Saved entries:
/-- STOP. -/
def State.poStop (s : State) (p : Port) (d j : Nat) : State :=
  let st := s.poSt d j
  if st = poPENDING then (s.poStatus d j F.POUR_JOB_STATUS_END_CAUSE (1 + p.toNat)).poTo d j poSTOPPED
  else if st = poPLAYING then s.pourEnd d j (1 + p.toNat)
  else if poENDING ≤ st then s.poStatus d j F.POUR_JOB_STATUS_LATE_STOP 1
  else s.poRefused d j

/-- RELEASE. -/
def State.poRelease (s : State) (d j : Nat) : State :=
  if s.poSt d j = poDONE ∨ s.poSt d j = poSTOPPED then (s.setPour d j emptyPour).poTo d j poFREE else s.poRefused d j

def State.poOpOK (s : State) (d j op : Nat) : Bool :=
  let st := s.poSt d j
  match op with
  | 0 => true
  | 1 => st == poFREE
  | 2 => poIdle st
  | 3 => decide (poPENDING ≤ st)
  | 5 => st == poDONE || st == poSTOPPED
  | _ => false

/-- POUR_JOB_DEFINE. -/
def execPourJobDefine (p : Port) (d : Fin 4) (j : Fin 8) (s : State) : Out := done (hostReg p (.pourJobDefine p d j) (fun t => t.poDefine d j) s)

/-- POUR_JOB_START. -/
def execPourJobStart (p : Port) (d : Fin 4) (j : Fin 8) (s : State) : Out := done (hostReg p (.pourJobStart p d j) (fun t => t.poStart d j false) s)

/-- POUR_JOB_START_ASAP. -/
def execPourJobStartAsap (p : Port) (d : Fin 4) (j : Fin 8) (s : State) : Out := done (hostReg p (.pourJobStartAsap p d j) (fun t => t.poStart d j true) s)

/-- POUR_JOB_STOP. -/
def execPourJobStop (p : Port) (d : Fin 4) (j : Fin 8) (s : State) : Out := done (hostReg p (.pourJobStop p d j) (fun t => t.poStop p d j) s)

/-- POUR_JOB_RELEASE. -/
def execPourJobRelease (p : Port) (d : Fin 4) (j : Fin 8) (s : State) : Out := done (hostReg p (.pourJobRelease p d j) (fun t => t.poRelease d j) s)

/-- POUR_JOB_OP_INVALID: OP 4, 6 or 7, or an operation that the present state does not list. -/
def execPourJobOpInvalid (p : Port) (d : Fin 4) (j : Fin 8) (op : Fin 8) (s : State) : Out :=
  .next (hostReg p (.pourJobOpInvalid p d j op) (fun t => if t.poOpOK d j op then t else t.poRefused d j) s)

/-- POUR_JOB_BEGIN: at the start frame, fixed at START, the job takes over its targets' cells (R303). -/
def execPourJobBegin (d : Fin 4) (j : Fin 8) (s : State) : Out :=
  if s.poSt d j = poPENDING ∧ s.fn = (s.pour d j).start then done ((s.pourBegin d j).poTo d j poPLAYING) else .next s

/-- POUR_RELEASE_FRAME: the targets return to the map. -/
def execPourReleaseFrame (d : Fin 4) (j : Fin 8) (s : State) : Out :=
  match (s.pour d j).endUp with
  | some e =>
      if s.poSt d j = poENDING ∧ s.fn % 4 = 0 ∧ e + 2 ≤ s.up then
        done ((s.pourTrim d j).poTo d j (if s.get (R.POUR_JOB_STATUS d j) F.POUR_JOB_STATUS_END_CAUSE = 3 then poDONE else poSTOPPED))
      else .next s
  | none => .next s

-- Scripts (R307)

/-- Largest offset of the job's targets. -/
def State.scrMax (s : State) (d j : Nat) : Nat :=
  match (s.pour d j).tgts with
  | t :: _ => maxOff (s.entryKind d t.tap)
  | [] => 0

/-- A pointer action begins in every target. -/
def State.scrAct (s : State) (d j op arg : Nat) : State :=
  s.updPour d j (fun x => { x with
    act := (op, arg), scrWait := 0,
    tgts := if op = 3 then x.tgts.map (fun t => { t with p := arg, cnt := vcFirst (s.entryKind d t.tap) t.nc arg }) else x.tgts })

**Problem to work on**
For each record above, write it out again exactly.

**Task result**
/-- STOP. -/
def State.poStop (s : State) (p : Port) (d j : Nat) : State :=
  let st := s.poSt d j
  if st = poPENDING then (s.poStatus d j F.POUR_JOB_STATUS_END_CAUSE (1 + p.toNat)).poTo d j poSTOPPED
  else if st = poPLAYING then s.pourEnd d j (1 + p.toNat)
  else if poENDING ≤ st then s.poStatus d j F.POUR_JOB_STATUS_LATE_STOP 1
  else s.poRefused d j

/-- RELEASE. -/
def State.poRelease (s : State) (d j : Nat) : State :=
  if s.poSt d j = poDONE ∨ s.poSt d j = poSTOPPED then (s.setPour d j emptyPour).poTo d j poFREE else s.poRefused d j

def State.poOpOK (s : State) (d j op : Nat) : Bool :=
  let st := s.poSt d j
  match op with
  | 0 => true
  | 1 => st == poFREE
  | 2 => poIdle st
  | 3 => decide (poPENDING ≤ st)
  | 5 => st == poDONE || st == poSTOPPED
  | _ => false

/-- POUR_JOB_DEFINE. -/
def execPourJobDefine (p : Port) (d : Fin 4) (j : Fin 8) (s : State) : Out := done (hostReg p (.pourJobDefine p d j) (fun t => t.poDefine d j) s)

/-- POUR_JOB_START. -/
def execPourJobStart (p : Port) (d : Fin 4) (j : Fin 8) (s : State) : Out := done (hostReg p (.pourJobStart p d j) (fun t => t.poStart d j false) s)

/-- POUR_JOB_START_ASAP. -/
def execPourJobStartAsap (p : Port) (d : Fin 4) (j : Fin 8) (s : State) : Out := done (hostReg p (.pourJobStartAsap p d j) (fun t => t.poStart d j true) s)

/-- POUR_JOB_STOP. -/
def execPourJobStop (p : Port) (d : Fin 4) (j : Fin 8) (s : State) : Out := done (hostReg p (.pourJobStop p d j) (fun t => t.poStop p d j) s)

/-- POUR_JOB_RELEASE. -/
def execPourJobRelease (p : Port) (d : Fin 4) (j : Fin 8) (s : State) : Out := done (hostReg p (.pourJobRelease p d j) (fun t => t.poRelease d j) s)

/-- POUR_JOB_OP_INVALID: OP 4, 6 or 7, or an operation that the present state does not list. -/
def execPourJobOpInvalid (p : Port) (d : Fin 4) (j : Fin 8) (op : Fin 8) (s : State) : Out :=
  .next (hostReg p (.pourJobOpInvalid p d j op) (fun t => if t.poOpOK d j op then t else t.poRefused d j) s)

/-- POUR_JOB_BEGIN: at the start frame, fixed at START, the job takes over its targets' cells (R303). -/
def execPourJobBegin (d : Fin 4) (j : Fin 8) (s : State) : Out :=
  if s.poSt d j = poPENDING ∧ s.fn = (s.pour d j).start then done ((s.pourBegin d j).poTo d j poPLAYING) else .next s

/-- POUR_RELEASE_FRAME: the targets return to the map. -/
def execPourReleaseFrame (d : Fin 4) (j : Fin 8) (s : State) : Out :=
  match (s.pour d j).endUp with
  | some e =>
      if s.poSt d j = poENDING ∧ s.fn % 4 = 0 ∧ e + 2 ≤ s.up then
        done ((s.pourTrim d j).poTo d j (if s.get (R.POUR_JOB_STATUS d j) F.POUR_JOB_STATUS_END_CAUSE = 3 then poDONE else poSTOPPED))
      else .next s
  | none => .next s

-- Scripts (R307)

/-- Largest offset of the job's targets. -/
def State.scrMax (s : State) (d j : Nat) : Nat :=
  match (s.pour d j).tgts with
  | t :: _ => maxOff (s.entryKind d t.tap)
  | [] => 0

/-- A pointer action begins in every target. -/
def State.scrAct (s : State) (d j op arg : Nat) : State :=
  s.updPour d j (fun x => { x with
    act := (op, arg), scrWait := 0,
    tgts := if op = 3 then x.tgts.map (fun t => { t with p := arg, cnt := vcFirst (s.entryKind d t.tap) t.nc arg }) else x.tgts })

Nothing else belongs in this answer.